# What you will do
Keep only the lines from the start of the data through the line containing "simp only [Bool.or_eq_true, Bool.and_eq_true, beq_iff_eq]", and output them exactly.

Start of Data

/-! ### A completed send and a collision (R95 to R99) -/

/-- What a completed send leaves of the line. -/
theorem State.completeSend_some {x : Sending} (hs : s.line.sending = some x) :
    s.completeSend =
      (if s.inRun = true ∧ x.frame.kind = .done then
        ({ s with line :=
            if x.detached then { s.line with sending := none, watcher := .ready, quiet := 0 }
            else { s.line with sending := none, watcher := .ready, quiet := 0 }.dropHead }.count
              ctrFramesSent).refresh s.cfg.own
      else { s with line :=
            if x.detached then { s.line with sending := none, watcher := .ready, quiet := 0 }
            else { s.line with sending := none, watcher := .ready, quiet := 0 }.dropHead }.count
              ctrFramesSent) := by
  simp only [State.completeSend, hs, Bool.and_eq_true, beq_iff_eq]

/-- A frame is stale at a collision by its kind and its age (R98, R99). -/
theorem staleFrame_iff (i : Image) (n : Word) (f : TxFrame) :
    staleFrame i n f = true ↔ (f.kind = .claim ∧ i.entryOffset ≤ (n - f.jar).toNat)
      ∨ (f.kind = .steam ∧ f.payA.toNat ≤ (n - f.jar).toNat) := by
  rw [staleFrame_eq]
  simp only [Bool.or_eq_true, Bool.and_eq_true, beq_iff_eq]
  rw [decide_eq_true_iff, decide_eq_true_iff]
  exact Iff.rfl

/-- A retry count has passed its limit, by the code of the limit (R97). -/
theorem Image.retryLimit_passed (i : Image) (count : Nat) :
    (∃ limit, i.retryLimit? = some limit ∧ limit < count) ↔
      (i.retryCode = 0 ∧ 4 < count) ∨ (i.retryCode = 1 ∧ 16 < count) ∨ (i.retryCode = 2 ∧ 64 < count) := by
  unfold Image.retryLimit?
  split <;> simp_all

variable {x : Sending}

/-- A stale head goes and is counted (R98, R99). -/
theorem State.afterCollision_stale (hr : s.inRun = true) (hx : staleFrame s.cfg s.clk.n x.frame = true) :
    s.afterCollision x = { s with line := s.line.dropHead }.count ctrStaleRemovals := by
  simp only [State.afterCollision, hr, hx, Bool.and_self, if_true]

variable (hx : ¬ (s.inRun = true ∧ staleFrame s.cfg s.clk.n x.frame = true))
include hx

/-- A head whose removal was asked for goes, and nothing counts it (R96). -/
theorem State.afterCollision_doomed (hd : x.doomed = true) :
    s.afterCollision x = { s with line := s.line.dropHead } := by
  simp only [State.afterCollision, Bool.and_eq_true, hx, if_false, hd, if_true]

/-- A head past its retry limit is dropped and counted (R97). -/
theorem State.afterCollision_passed (hd : x.doomed = false) {limit : Nat} (hl : s.cfg.retryLimit? = some limit)
    (hp : limit < s.line.retries) :
    s.afterCollision x = { s with line := s.line.dropHead }.count ctrRetryDrops := by
  simp only [State.afterCollision, Bool.and_eq_true, hx, if_false, hd, Bool.false_eq_true, hl, hp, if_true]

/-- Any other head waits on (R96). -/
theorem State.afterCollision_waits (hd : x.doomed = false)
    (hp : ¬ ∃ limit, s.cfg.retryLimit? = some limit ∧ limit < s.line.retries) : s.afterCollision x = s := by
  simp only [State.afterCollision, Bool.and_eq_true, hx, if_false, hd, Bool.false_eq_true]
  cases hl : s.cfg.retryLimit? with
  | none => rfl
  | some limit => exact if_neg fun h => hp ⟨limit, hl, h⟩

end Sys2Proof.Machine

namespace Sys2Proof.Proofs
open Sys2Proof.Machine

/-- Settles O22, by the place of the head: waiting in the queue, or on the line. -/
theorem removalFromQueue : Obligations.RemovalFromQueue := by
  intro gone l f rest hq
  refine ⟨fun hs => ?_, fun bytes doomed hs => ?_⟩
  · rw [BankLine.withdrawFrames, BankLine.removeWaiting_idle gone hq hs]
    simp only [BankLine.doomSending, hs]
  · rw [BankLine.withdrawFrames, BankLine.removeWaiting_onLine gone hq hs rfl]
    exact BankLine.doomSending_some (l := { l with queue := f :: rest.filter (fun x => !gone x) }) gone hs

/-- Settles O19, by the gate of a send attempt and then by the quiet time against the station's gap. -/
theorem sendAttemptLoads : Obligations.SendAttemptLoads := by
  intro elapsed s
  refine ⟨fun f rest hm hw hs hq => ?_, fun hc => ?_⟩
  · have hgo : ¬ (s.ctl.mode = .fault ∨ s.line.watcher = .stopped ∨ s.line.watcher = .assembling
        ∨ s.line.sending.isSome = true) := by
      rcases hw with hw | hw <;> simp [hm, hw, hs]
    refine ⟨fun hgap => ?_, fun hgap => ?_⟩
    · have hgap' : s.cfg.gap ≤ s.line.quietAfter elapsed := hgap
      simp only [exec, execSendAttempt, State.attemptSend, hgo, if_false, hq, hgap', if_true, BankLine.load]
    · have hgap' : ¬ s.cfg.gap ≤ s.line.quietAfter elapsed := Nat.not_le.mpr hgap
      simp only [exec, execSendAttempt, State.attemptSend, hgo, if_false, hq, hgap'] <;> rfl
  · refine congrArg Host.Outcome.next (if_pos ?_)
    rcases hc with h | h | h
    · exact .inl h
    · exact .inr (.inr (.inr h))
    · exact .inr (.inr (.inl h))

/-- Settles O20, by whether the frame on the line is the head of the queue, or one left by START. -/
theorem sendCompletes : Obligations.SendCompletes := by
  intro s f rest bytes doomed
  refine ⟨fun hs hq => ?_, fun hs => ?_, fun hs => ?_⟩
  · refine ⟨fun hk => ?_, fun hk hr => ?_⟩
    · refine congrArg Host.Outcome.next ((State.completeSend_some hs).trans ((if_neg ?_).trans ?_))
      · rintro ⟨hr, hd⟩
        exact hk.elim (fun h => h hd) fun h => by simp [h] at hr
      · simp [BankLine.dropHead, hq, State.count, State.countBy]
    · refine congrArg Host.Outcome.next ((State.completeSend_some hs).trans ((if_pos ⟨hr, hk⟩).trans ?_))
      simp [BankLine.dropHead, hq, State.count, State.countBy]
  · refine ⟨fun hk => ?_, fun hk hr => ?_⟩
    · refine congrArg Host.Outcome.next ((State.completeSend_some hs).trans (if_neg ?_))
      rintro ⟨hr, hd⟩
      exact hk.elim (fun h => h hd) fun h => by simp [h] at hr
    · exact congrArg Host.Outcome.next ((State.completeSend_some hs).trans (if_pos ⟨hr, hk⟩))
  · exact congrArg Host.Outcome.next (by simp only [State.completeSend, hs])

/-- Settles O21, by what becomes of the head: stale, doomed, past its limit, or waiting on. -/
theorem collisionRetries : Obligations.CollisionRetries := by
  intro s f rest bytes doomed hs hq again stale passed released gone
  let t : State := { released with line := { released.line with retries := again } }
  have hstale : stale ↔ t.inRun = true ∧ staleFrame t.cfg t.clk.n f = true := by
    rw [staleFrame_iff]
    exact Iff.rfl
  have hpassed : passed ↔ ∃ limit, t.cfg.retryLimit? = some limit ∧ limit < t.line.retries :=
    (Image.retryLimit_passed t.cfg again).symm
  have hcollide : exec .collision s = .next (t.afterCollision ⟨f, bytes, false, doomed⟩) := by
    simp only [exec, execCollision, State.collide, hs, Bool.false_eq_true, if_false]
    rfl
  have hgone : { t with line := t.line.dropHead } = gone := by
    simp only [t, gone, released, BankLine.dropHead, State.count, State.countBy, hq, List.tail_cons]
  rw [hcollide, hstale, hpassed]
  refine ⟨fun h => ?_, fun h hd => ?_, fun h hd hp => ?_, fun h hd hp => ?_⟩
  · rw [State.afterCollision_stale (x := ⟨f, bytes, false, doomed⟩) h.1 h.2, hgone]
  · rw [State.afterCollision_doomed (x := ⟨f, bytes, false, doomed⟩) h hd, hgone]
  · obtain ⟨limit, hl, hp⟩ := hp
    rw [State.afterCollision_passed (x := ⟨f, bytes, false, doomed⟩) h hd hl hp, hgone]
  · rw [State.afterCollision_waits (x := ⟨f, bytes, false, doomed⟩) h hd hp]

/-- Settles O24, by the state of the watcher. -/
theorem lineWatcher : Obligations.LineWatcher := by
  intro elapsed s
  refine ⟨fun hw => ?_, fun hw => ?_, fun hw => ?_, fun hw hs => ?_⟩
  · simp only [exec, execFrameStart, BankLine.startFrame, hw]
  · simp only [exec, execFrameStart, BankLine.startFrame, hw, BankLine.quietAfter] <;> rfl
  · refine ⟨?_, ?_, ?_⟩
    · simp only [exec, execFrameStart, BankLine.startFrame, hw]
    · exact congrArg Host.Outcome.next (if_neg (by simp [hw]))
    · exact congrArg Host.Outcome.next (if_neg (by simp [hw]))
  · have hbad : exec .malformedFrame s = .next (s.abandonFrame 0) :=
      congrArg Host.Outcome.next (if_pos ⟨hw, hs⟩)
    have hquiet (h : 12 < s.line.quiet + elapsed) :
        exec (.frameAbandoned elapsed) s = .next (s.abandonFrame (s.line.quiet + elapsed)) :=
      congrArg Host.Outcome.next (if_pos ⟨hw, hs, h⟩)
    refine ⟨fun hr => ?_, fun hr => ?_, fun hr h => ?_, fun hr h => ?_, fun h => ?_⟩
    · rw [hbad]; exact congrArg Host.Outcome.next (if_pos hr)
    · rw [hbad]; exact congrArg Host.Outcome.next (if_neg (by simp [hr]))
    · rw [hquiet h]; exact congrArg Host.Outcome.next (if_pos hr)
    · rw [hquiet h]; exact congrArg Host.Outcome.next (if_neg (by simp [hr]))
    · refine congrArg Host.Outcome.next (if_neg ?_)
      rintro ⟨_, _, hq⟩
      exact absurd hq (Nat.not_lt.mpr h)

end Sys2Proof.Proofs
end


section
/-! PROOF. The frame of the bank line: its check register, its bytes, and what a receiver reads (O18). -/

namespace Sys2Proof.Machine

/-! ### The check register (R86) -/

theorem byte_shift_toNat (reg : Byte) : (reg <<< 1).toNat = (2 * reg.toNat) % 256 := by
  rw [BitVec.toNat_shiftLeft, Nat.shiftLeft_eq]
  omega

theorem byte_msb (reg : Byte) : reg.msb = decide (128 ≤ reg.toNat) := BitVec.msb_eq_decide reg

theorem crcBit_toNat (reg : Byte) (d : Bool) :
    (crcBit reg d).toNat = (if (decide (128 ≤ reg.toNat)) = d then (2 * reg.toNat) % 256
      else Nat.xor ((2 * reg.toNat) % 256) 7) := by
  simp only [crcBit, beq_iff_eq, byte_msb]
  split
  · exact byte_shift_toNat reg
  · rw [BitVec.toNat_xor, byte_shift_toNat]
    rfl

theorem crcOf_append (l : List Byte) (b : Byte) : crcOf (l ++ [b]) = crcByte (crcOf l) b := by
  rw [crcOf, List.foldl_append]
  rfl

/-! ### The fields of a byte (R85) -/

theorem highNibble_toNat (b : Byte) : (b.extractLsb' 4 4).toNat = b.toNat / 16 := by
  rw [BitVec.extractLsb'_toNat, Nat.shiftRight_eq_div_pow]
  have := b.isLt
  omega

theorem lowNibble_toNat (b : Byte) : (b.extractLsb' 0 4).toNat = b.toNat % 16 := by
  rw [BitVec.extractLsb'_toNat, Nat.shiftRight_zero]

theorem wordOf_toNat (hi lo : Byte) : (wordOf hi lo).toNat = 256 * hi.toNat + lo.toNat := by
  have := lo.isLt
  rw [wordOf, BitVec.toNat_append, ← Nat.shiftLeft_add_eq_or_of_lt this, Nat.shiftLeft_eq]
  omega

theorem wordOf_bytes (w : Word) : wordOf (hiByte w) (loByte w) = w := by
  refine BitVec.eq_of_toNat_eq ?_
  rw [wordOf_toNat, hiByte_eq, loByte_eq]
  have := w.isLt
  simp only [BitVec.toNat_ofNat]
  omega

/-- The station of a number, by its number. -/
theorem stationOf_eq_some {n : Nat} {k : Station} : stationOf? n = some k ↔ stationNum k = n := by
  refine ⟨fun h => ?_, fun h => h ▸ stationOf_stationNum k⟩
  simp only [stationOf?] at h
  split at h
  · obtain rfl := Option.some.inj h
    simp only [stationNum]
    omega
  · cases h

theorem stationOf_eq_none {n : Nat} : stationOf? n = none ↔ n = 0 ∨ 9 ≤ n := by
  refine ⟨fun h => ?_, stationOf_none⟩
  simp only [stationOf?, dite_eq_right_iff, reduceCtorEq, imp_false] at h
  omega

theorem kindOf_code (k : Kind) : kindOf? k.code = some k := by cases k <;> rfl

/-- The kind of a code, by its code (R87). -/
theorem kindOf_eq_some {n : Nat} {k : Kind} : kindOf? n = some k ↔ k.code = n := by
  refine ⟨fun h => ?_, fun h => h ▸ kindOf_code k⟩
  revert h
  fun_cases kindOf? n <;> simp only [Option.some.injEq, reduceCtorEq, false_implies]
  all_goals
    rintro rfl
    rfl

theorem Kind.code_le (k : Kind) : 1 ≤ k.code ∧ k.code ≤ 6 := by cases k <;> decide

theorem kindOf_eq_none {n : Nat} : kindOf? n = none ↔ n = 0 ∨ 7 ≤ n := by
  refine ⟨fun h => ?_, fun h => ?_⟩
  · by_contra hn
    have hlow : 1 ≤ n := by omega
    have hhigh : n ≤ 6 := by omega
    interval_cases n <;> simp [kindOf?] at h
  · refine Option.eq_none_iff_forall_ne_some.mpr fun k hk => ?_
    have hcode := kindOf_eq_some.mp hk
    have hle := k.code_le
    omega

/-! ### The receive checks (R89) -/

theorem readFrame_eq_some {f : FrameBytes} {x : RxFrame} : readFrame? f = some x ↔
    frameCrc f = f.b7 ∧ ∃ (s : Station) (k : Kind), stationOf? (f.b0.extractLsb' 4 4).toNat = some s
      ∧ kindOf? (f.b0.extractLsb' 0 4).toNat = some k
      ∧ x = ⟨s, k, wordOf f.b1 f.b2, wordOf f.b3 f.b4, f.b5, f.b6⟩ := by
  unfold readFrame?
  split
  · next hc =>
    split
    · next s k hs hk =>
      simp only [hc, hs, hk, Option.some.injEq, true_and, exists_eq_left', exists_and_left]
      exact eq_comm
    · next hnone =>
      refine ⟨nofun, ?_⟩
      rintro ⟨_, s, k, hs, hk, _⟩
      exact (hnone s k hs hk).elim
  · next hc => simp [hc]

theorem readFrame_eq_none {f : FrameBytes} : readFrame? f = none ↔
    frameCrc f ≠ f.b7 ∨ stationOf? (f.b0.extractLsb' 4 4).toNat = none
      ∨ kindOf? (f.b0.extractLsb' 0 4).toNat = none := by
  unfold readFrame?
  split
  · next hc =>
    split
    · next s k hs hk => simp only [hc, hs, hk, ne_eq, not_true_eq_false, reduceCtorEq, or_self]
    · next hnone =>
      refine ⟨fun _ => .inr ?_, fun _ => rfl⟩
      cases hs : stationOf? (f.b0.extractLsb' 4 4).toNat with
      | none => exact .inl rfl
      | some s =>
        cases hk : kindOf? (f.b0.extractLsb' 0 4).toNat with
        | none => exact .inr rfl
        | some k => exact (hnone s k hs hk).elim
  · next hc => simp [hc]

End of Data

# Output below
/-! ### A completed send and a collision (R95 to R99) -/

/-- What a completed send leaves of the line. -/
theorem State.completeSend_some {x : Sending} (hs : s.line.sending = some x) :
    s.completeSend =
      (if s.inRun = true ∧ x.frame.kind = .done then
        ({ s with line :=
            if x.detached then { s.line with sending := none, watcher := .ready, quiet := 0 }
            else { s.line with sending := none, watcher := .ready, quiet := 0 }.dropHead }.count
              ctrFramesSent).refresh s.cfg.own
      else { s with line :=
            if x.detached then { s.line with sending := none, watcher := .ready, quiet := 0 }
            else { s.line with sending := none, watcher := .ready, quiet := 0 }.dropHead }.count
              ctrFramesSent) := by
  simp only [State.completeSend, hs, Bool.and_eq_true, beq_iff_eq]

/-- A frame is stale at a collision by its kind and its age (R98, R99). -/
theorem staleFrame_iff (i : Image) (n : Word) (f : TxFrame) :
    staleFrame i n f = true ↔ (f.kind = .claim ∧ i.entryOffset ≤ (n - f.jar).toNat)
      ∨ (f.kind = .steam ∧ f.payA.toNat ≤ (n - f.jar).toNat) := by
  rw [staleFrame_eq]
  simp only [Bool.or_eq_true, Bool.and_eq_true, beq_iff_eq]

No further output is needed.